20 January 2011
The Swiss government has announced tougher sanctions against Iran over its nuclear program. The new measures will bring the Alpine confederation in line with the 27 European Union member states – its main trading partners –, the Swiss government announced on Wednesday. The new measures, which will come into force Thursday, should prevent Switzerland from being used as a way for Iran to get goods that it would otherwise not be able to get from other countries, the government said in a statement.
Swiss companies will now no longer be allowed to sell or deliver so-called dual use goods, products which could also be used for military purposes. The existing ban on exports of heavy war material will be extended to all sorts of military goods. There will also be limits placed on the exports of certain products that could be used in Iran's oil and gas industry as well as on financing in this sector, the government said in Bern. The Swiss are also restricting the financial services that Iran can get from Switzerland.
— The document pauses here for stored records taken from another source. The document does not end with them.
/-- 44_pdu_encoders.md R199, R200: `write_multiple_coils` and `write_multiple_registers`, whose data bytes are a prefix
of `WDATA`. -/
def Obligations.MultipleWrites : Prop :=
  ∀ (s : State) (dev : Byte), s.Wf →
    Encodes s (.writeMultipleCoils dev) (1 ≤ (s.arg 1).toNat ∧ (s.arg 1).toNat ≤ 1968)
      (withCrc ([dev, 0x0F, hiByte (s.arg 0), loByte (s.arg 0), hiByte (s.arg 1), loByte (s.arg 1),
          BitVec.ofNat 8 (((s.arg 1).toNat + 7) / 8)] ++
        (List.range (((s.arg 1).toNat + 7) / 8)).map s.wdataByte)) 8 true ∧
    Encodes s (.writeMultipleRegisters dev) (1 ≤ (s.arg 1).toNat ∧ (s.arg 1).toNat ≤ 123)
      (withCrc ([dev, 0x10, hiByte (s.arg 0), loByte (s.arg 0), hiByte (s.arg 1), loByte (s.arg 1),
          BitVec.ofNat 8 (2 * (s.arg 1).toNat)] ++
        (List.range (2 * (s.arg 1).toNat)).map s.wdataByte)) 8 true

/-- 44_pdu_encoders.md R201: `read_write_multiple_registers`. -/
def Obligations.ReadWriteRegisters : Prop :=
  ∀ (s : State) (dev : Byte), s.Wf →
    Encodes s (.readWriteMultipleRegisters dev)
      ((1 ≤ (s.arg 1).toNat ∧ (s.arg 1).toNat ≤ 125) ∧ 1 ≤ (s.arg 3).toNat ∧ (s.arg 3).toNat ≤ 121)
      (withCrc ([dev, 0x17, hiByte (s.arg 0), loByte (s.arg 0), hiByte (s.arg 1), loByte (s.arg 1),
          hiByte (s.arg 2), loByte (s.arg 2), hiByte (s.arg 3), loByte (s.arg 3),
          BitVec.ofNat 8 (2 * (s.arg 3).toNat)] ++
        (List.range (2 * (s.arg 3).toNat)).map s.wdataByte)) (5 + 2 * (s.arg 1).toNat) true

/-- 44_pdu_encoders.md R202: `ENQ_RAW`, with a known and with an unknown response length. -/
def Obligations.RawEnqueue : Prop :=
  ∀ (s : State) (dev : Byte), s.Wf →
    ((s.arg 3).getLsbD 0 = true → Encodes s (.enqRaw dev) ((s.arg 1).toNat ≤ 252 ∧ (s.arg 2).toNat ≤ 256)
      (withCrc ([dev, loByte (s.arg 0)] ++ (List.range (s.arg 1).toNat).map s.wdataByte)) (s.arg 2).toNat true) ∧
    ((s.arg 3).getLsbD 0 = false → Encodes s (.enqRaw dev) ((s.arg 1).toNat ≤ 252)
      (withCrc ([dev, loByte (s.arg 0)] ++ (List.range (s.arg 1).toNat).map s.wdataByte)) 0 false)

/-- An enqueuing command never overwrites a slot that is queued, sent or finished: the only slot whose record it changes
is the one at `BACK`, only when the queue has room, and that slot was unused or dequeued (42_message_queue.md R144,
10_state.md R39 (b)). -/
def Obligations.EnqueueSparesLiveSlots : Prop :=
  ∀ (i : Instr) (s t : State) (k : Nat), s.Inv → isEnqueue i = true → exec i s = .next t → t.slot k ≠ s.slot k →
    k = s.back ∧ ¬ s.noRoom ∧ ((s.slot k).life = .unused ∨ (s.slot k).life = .dequeued)

/-- 46_control_ops.md R230: `DEQUEUE`. -/
def Obligations.DequeueCommand : Prop :=
  ∀ s : State, s.Wf →
    (s.front ≠ s.back ∧ (s.slot s.front).life = .finished →
      ∃ t, exec .dequeue s = .next t ∧ t.result = (BitVec.ofNat 32 s.front <<< 16) ||| 1 ∧ t.herr = false ∧
        t.front = (s.front + 1) % s.n ∧ t.slot s.front = { s.slot s.front with life := .dequeued } ∧
        (∀ j, j ≠ s.front → t.slot j = s.slot j) ∧
        { t with result := s.result, herr := s.herr, front := s.front, slots := s.slots } = s) ∧
    (¬ (s.front ≠ s.back ∧ (s.slot s.front).life = .finished) →
      ∃ t, exec .dequeue s = .next t ∧ Rejected s t 0x00000400)

/-- 46_control_ops.md R232: `QUEUE_RESET`. -/
def Obligations.QueueResetCommand : Prop :=
  ∀ s : State, ∃ t, exec .queueReset s = .next t ∧
    t.result = 0x00000001 ∧ t.herr = false ∧ t.front = 0 ∧ t.back = 0 ∧ t.active = 0 ∧ t.txEn = false ∧
    t.fsm = .idle ∧ t.tmr = .interframe ∧ t.tmrStart = s.time ∧
    (∀ i, (t.slot i).life = .unused ∧ (t.slot i).validMask = 0 ∧ (t.slot i).txLen = 0 ∧ (t.slot i).txIdx = 0 ∧
      (t.slot i).rxCnt = 0 ∧ (t.slot i).expLen = 0 ∧ (t.slot i).lenKnown = false ∧
      (∀ k, (t.slot i).txByte k = (s.slot i).txByte k) ∧ ∀ k, (t.slot i).rxByte k = (s.slot i).rxByte k) ∧
    { t with result := s.result, herr := s.herr, front := s.front, back := s.back, active := s.active,
             txEn := s.txEn, fsm := s.fsm, tmr := s.tmr, tmrStart := s.tmrStart, slots := s.slots } = s

/-- 46_control_ops.md R233: `CLEAR_COUNTERS`. -/
def Obligations.ClearCountersCommand : Prop :=
  ∀ s : State, ∃ t, exec .clearCounters s = .next t ∧ t.result = 0x00000001 ∧ t.herr = false ∧
    (∀ k : Fin 18, t.ctr[k] = 0) ∧ { t with result := s.result, herr := s.herr, ctr := s.ctr } = s

/-- 40_crc16.md R118, R119: `CRC_GEN` and `CRC_CHK` write `RESULT` and nothing else. -/
def Obligations.CrcCommands : Prop :=
  ∀ s : State,
    (252 < (s.arg 1).toNat → ∃ t u, exec .crcGen s = .next t ∧ Rejected s t 0x00000100 ∧
      exec .crcChk s = .next u ∧ Rejected s u 0x00000100) ∧
    ((s.arg 1).toNat ≤ 252 →
      exec .crcGen s = .next { s with
        result := ((crcGenerate ((List.range (s.arg 1).toNat).map s.wdataByte)).setWidth 32 <<< 16) ||| 1
        herr := false } ∧
      (crcCheck ((List.range (s.arg 1).toNat).map s.wdataByte) = true →
        exec .crcChk s = .next { s with result := 0x00010001, herr := false }) ∧
      (crcCheck ((List.range (s.arg 1).toNat).map s.wdataByte) = false →
        exec .crcChk s = .next { s with result := 0x00000001, herr := false }))

/-- 40_crc16.md R112, R113: the printed table holds the bit-serial update of 0, and the table-driven update equals the
bit-serial one for every register and every byte. -/
def Obligations.TableDrivenCrc : Prop :=
  crcTable.length = 256 ∧
  (∀ i : Byte, crcTable.getD i.toNat 0 = crcUpdate 0 i) ∧
  ∀ (c : Half) (b : Byte), crcUpdateT c b = crcUpdate c b

/-- 40_crc16.md R115: what `crc_check` compares, and that every string followed by its CRC passes. -/
def Obligations.CrcRoundTrip : Prop :=
  (∀ s : List Byte, s.length < 2 → crcCheck s = false) ∧
  (∀ (s : List Byte) (lo hi : Byte), crcCheck (s ++ [lo, hi]) = true ↔
    (crcGenerate s).toNat = lo.toNat + 256 * hi.toNat) ∧
  ∀ s : List Byte, crcCheck (withCrc s) = true

/-- 40_crc16.md R117: a string of at least two bytes passes the check exactly when the CRC over all of it is 0. -/
def Obligations.CrcResidue : Prop :=
  ∀ s : List Byte, 2 ≤ s.length → (crcCheck s = true ↔ crcGenerate s = 0x0000)

/-! ### The host bus -/

/-- 10_state.md R23, 30_encoding.md R86: a word write to `CMD` executes the command its low byte selects, in that step;
an illegal opcode is rejected and changes nothing else; `CMD` reads as 0. -/
def Obligations.CommandWrite : Prop :=
  ∀ s : State,
    (∀ (w : Word) (i : Instr), decodeCommand w = .ok i → exec (.hwr 0 .word w) s = exec i s) ∧
    (∀ w : Word, w.extractLsb' 0 8 ∉ [(0x01 : Byte), 0x02, 0x03, 0x04, 0x05, 0x06, 0x08, 0x0B, 0x0F, 0x10, 0x17,
        0x80, 0x81, 0x82, 0x83, 0x84, 0x85] →
      ∃ t, exec (.hwr 0 .word w) s = .next t ∧ Rejected s t 0x00000300) ∧
    (∀ w w' : Word, w.extractLsb' 0 16 = w'.extractLsb' 0 16 → exec (.hwr 0 .word w) s = exec (.hwr 0 .word w') s) ∧
    ReadsAs s 0 .word 0

/-- What a read of each register returns (20_memory.md R61, R62): the register at that address, and nothing changes. -/
def Obligations.HostReads : Prop :=
  ∀ s : State,
    ReadsAs s 0x0004 .word s.result ∧
    (∀ k : Fin 5, ReadsAs s (BitVec.ofNat 32 (0x0008 + 4 * k.val)) .word ((s.arg k).setWidth 32)) ∧
    ReadsAs s 0x001C .word s.statusWord ∧
    ReadsAs s 0x0020 .word s.qstatWord ∧
    ReadsAs s 0x0024 .word s.time ∧
    ReadsAs s 0x0028 .word s.tmrStart ∧
    ReadsAs s 0x0030 .word s.durResponse ∧
    ReadsAs s 0x0034 .word s.durInterchar ∧
    ReadsAs s 0x0038 .word s.durTurnaround ∧
    ReadsAs s 0x003C .word s.durInterframe ∧
    (∀ k : Fin 18, ReadsAs s (BitVec.ofNat 32 (0x0040 + 4 * k.val)) .word s.ctr[k]) ∧
    (∀ k : Nat, k < 252 → ReadsAs s (BitVec.ofNat 32 (0x0100 + k)) .byte ((s.wdataByte k).setWidth 32))

/-- 10_state.md R30, R31: the fields of `STATUS` and `QSTAT`. -/
def Obligations.StatusLayout : Prop :=
  ∀ s : State, s.Wf →
    s.statusWord.extractLsb' 0 3 = (match s.fsm with
      | .initial => 0 | .idle => 1 | .emission => 2 | .reception => 3 | .ignoring => 4) ∧
    s.statusWord.extractLsb' 3 3 = (match s.tmr with
      | .none => 0 | .response => 1 | .interchar => 2 | .turnaround => 3 | .interframe => 4) ∧
    s.statusWord.getLsbD 6 = s.txEn ∧
    (s.statusWord.getLsbD 7 = true ↔ s.front ≠ s.back ∧ (s.slot s.front).life = .finished) ∧
    (s.statusWord.getLsbD 8 = true ↔ s.noRoom) ∧
    (s.statusWord.getLsbD 9 = true ↔ s.tmr ≠ .none ∧ s.passed (s.duration s.tmr)) ∧
    s.statusWord.extractLsb' 10 22 = 0 ∧
    (s.qstatWord.extractLsb' 0 8).toNat = s.front ∧
    (s.qstatWord.extractLsb' 8 8).toNat = s.back ∧
    (s.qstatWord.extractLsb' 16 8).toNat = s.active ∧
    (s.front + (s.qstatWord.extractLsb' 24 8).toNat) % s.n = s.back ∧ (s.qstatWord.extractLsb' 24 8).toNat < s.n

/-- 20_memory.md R69: the window of a slot. A byte beyond the lengths is unspecified, so it is a free value, and that its
read advances the counter `staleReads` is the model's choice (log 6). -/
def Obligations.SlotWindow : Prop :=
  ∀ (s : State) (i : Nat), s.Wf → i < s.n →
    (∃ h0 h1 h2 : Word,
      ReadsAs s (BitVec.ofNat 32 (0x1000 + 0x400 * i)) .word h0 ∧
      ReadsAs s (BitVec.ofNat 32 (0x1000 + 0x400 * i + 4)) .word h1 ∧
      ReadsAs s (BitVec.ofNat 32 (0x1000 + 0x400 * i + 8)) .word h2 ∧
      h0.toNat = (match (s.slot i).life with
          | .unused => 0 | .queued => 1 | .sent => 2 | .finished => 3 | .dequeued => 4) +
        2 ^ 8 * (s.slot i).validMask.toNat + 2 ^ 16 * (if (s.slot i).lenKnown then 1 else 0) ∧
      h1.toNat = (s.slot i).txLen + 2 ^ 16 * (s.slot i).txIdx ∧
      h2.toNat = (s.slot i).rxCnt + 2 ^ 16 * (s.slot i).expLen) ∧
    (∀ k, k < (s.slot i).txLen →
      ReadsAs s (BitVec.ofNat 32 (0x1000 + 0x400 * i + 0x100 + k)) .byte (((s.slot i).txByte k).setWidth 32)) ∧
    (∀ k, k < (s.slot i).rxCnt →
      ReadsAs s (BitVec.ofNat 32 (0x1000 + 0x400 * i + 0x200 + k)) .byte (((s.slot i).rxByte k).setWidth 32)) ∧
    (∀ k, k < 256 → (s.slot i).txLen ≤ k → ∃ b : Byte,
      exec (.hrd (BitVec.ofNat 32 (0x1000 + 0x400 * i + 0x100 + k)) .byte) s =
        .next { s with hrdata := some (b.setWidth 32), herr := false, staleReads := s.staleReads + 1 }) ∧
    (∀ k, k < 256 → (s.slot i).rxCnt ≤ k → ∃ b : Byte,
      exec (.hrd (BitVec.ofNat 32 (0x1000 + 0x400 * i + 0x200 + k)) .byte) s =
        .next { s with hrdata := some (b.setWidth 32), herr := false, staleReads := s.staleReads + 1 }) ∧
    (∀ (off : Nat) (z : HSize), 0x00C ≤ off ∧ off < 0x100 ∨ 0x300 ≤ off ∧ off < 0x400 →
      exec (.hrd (BitVec.ofNat 32 (0x1000 + 0x400 * i + off)) z) s =
        .next { s with hrdata := some 0, herr := true }) ∧
    (∀ (off : Nat) (z : HSize) (v : Word), off < 0x400 →
      exec (.hwr (BitVec.ofNat 32 (0x1000 + 0x400 * i + off)) z v) s = .next { s with herr := true })

/-- 20_memory.md R64, R65: which accesses are legal; a refused one changes no state, reads 0 and pulses `HERR`; a legal
one has `HERR` 0, and a read changes nothing. -/
def Obligations.LegalAccess : Prop :=
  ∀ (s : State) (a : Word) (z : HSize),
    (¬ sizedMapped s.n a.toNat z → exec (.hrd a z) s = .next { s with hrdata := some 0, herr := true }) ∧
    (sizedMapped s.n a.toNat z → ∃ t, exec (.hrd a z) s = .next t ∧ t.herr = false ∧
      { t with hrdata := s.hrdata, herr := s.herr, staleReads := s.staleReads } = s) ∧
    (∀ v : Word, ¬ (sizedMapped s.n a.toNat z ∧ writeMapped a.toNat) →
      exec (.hwr a z v) s = .next { s with herr := true }) ∧
    (∀ v : Word, sizedMapped s.n a.toNat z ∧ writeMapped a.toNat →
      ∃ t, exec (.hwr a z v) s = .next t ∧ t.herr = false)

/-- 20_memory.md R63: what a legal write stores, register by register and byte by byte, and that nothing else changes. -/
def Obligations.HostWrites : Prop :=
  ∀ (s : State) (v : Word),
    (∀ k : Fin 5, ∃ t, exec (.hwr (BitVec.ofNat 32 (0x0008 + 4 * k.val)) .word v) s = .next t ∧
      t.arg k = v.extractLsb' 0 16 ∧ (∀ j, j ≠ k → t.arg j = s.arg j) ∧ t.herr = false ∧
      { t with args := s.args, herr := s.herr } = s) ∧
    exec (.hwr 0x0030 .word v) s = .next { s with durResponse := v, herr := false } ∧
    exec (.hwr 0x0034 .word v) s = .next { s with durInterchar := v, herr := false } ∧
    exec (.hwr 0x0038 .word v) s = .next { s with durTurnaround := v, herr := false } ∧
    exec (.hwr 0x003C .word v) s = .next { s with durInterframe := v, herr := false } ∧
    (∀ k, k < 252 → ∃ t, exec (.hwr (BitVec.ofNat 32 (0x0100 + k)) .byte v) s = .next t ∧
      t.wdataByte k = v.extractLsb' 0 8 ∧ (∀ j, j ≠ k → t.wdataByte j = s.wdataByte j) ∧ t.herr = false ∧
      { t with mem := s.mem, herr := s.herr } = s) ∧
    (∀ i, decodeCommand v = .ok i → exec (.hwr 0x0000 .word v) s = exec i s)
In 2010, Switzerland exported goods worth around US$ 730 million to Iran. Tehran’s refusal to comply with previous United Nations Security Council resolutions to allow full inspections of its nuclear sites convinced Russia and China to also back the UN sanctions last June. The United States and the EU added their own additional measures targeting finance and the energy sector.
In 2008, Swiss Foreign Minister Micheline Calmy-Rey – who currently also serves as Swiss president – was strongly criticized by World Jewish Congress President Ronald S. Lauder and others for signing a multi-billion dollar gas supply contract with Iran. Calmy-Rey met with Iran’s President Mahmoud Ahmadinejad, wearing a white head scarf and seated below a picture of the late Ayatollah Khomeini (picture above). The energy firm EGL – which jointly is owned by several regional authorities – has so far said it would adhere to the gas deal with Iran.
Simone Dinah Hartmann, spokeswoman of the initiative Stop the Bomb, which is campaigning against European business ties with Iran, called on EGL and other Swiss companies to end their dealings with the Iranian regime: "Despite EGL's current restraint, the company affirmed to adhere to the gas supply contract closed with Iran. The only appropriate thing to do, however, would be to withdraw from the contract. At the same time, we also want to draw the attention to other Swiss companies conducting business with Iran, such as Holcim, Zeochem, Sulzer, ABB, Buehler, and Ceresola. With their trade ties they are in fact co-sponsoring the Iranian regime's policies of armament and oppression."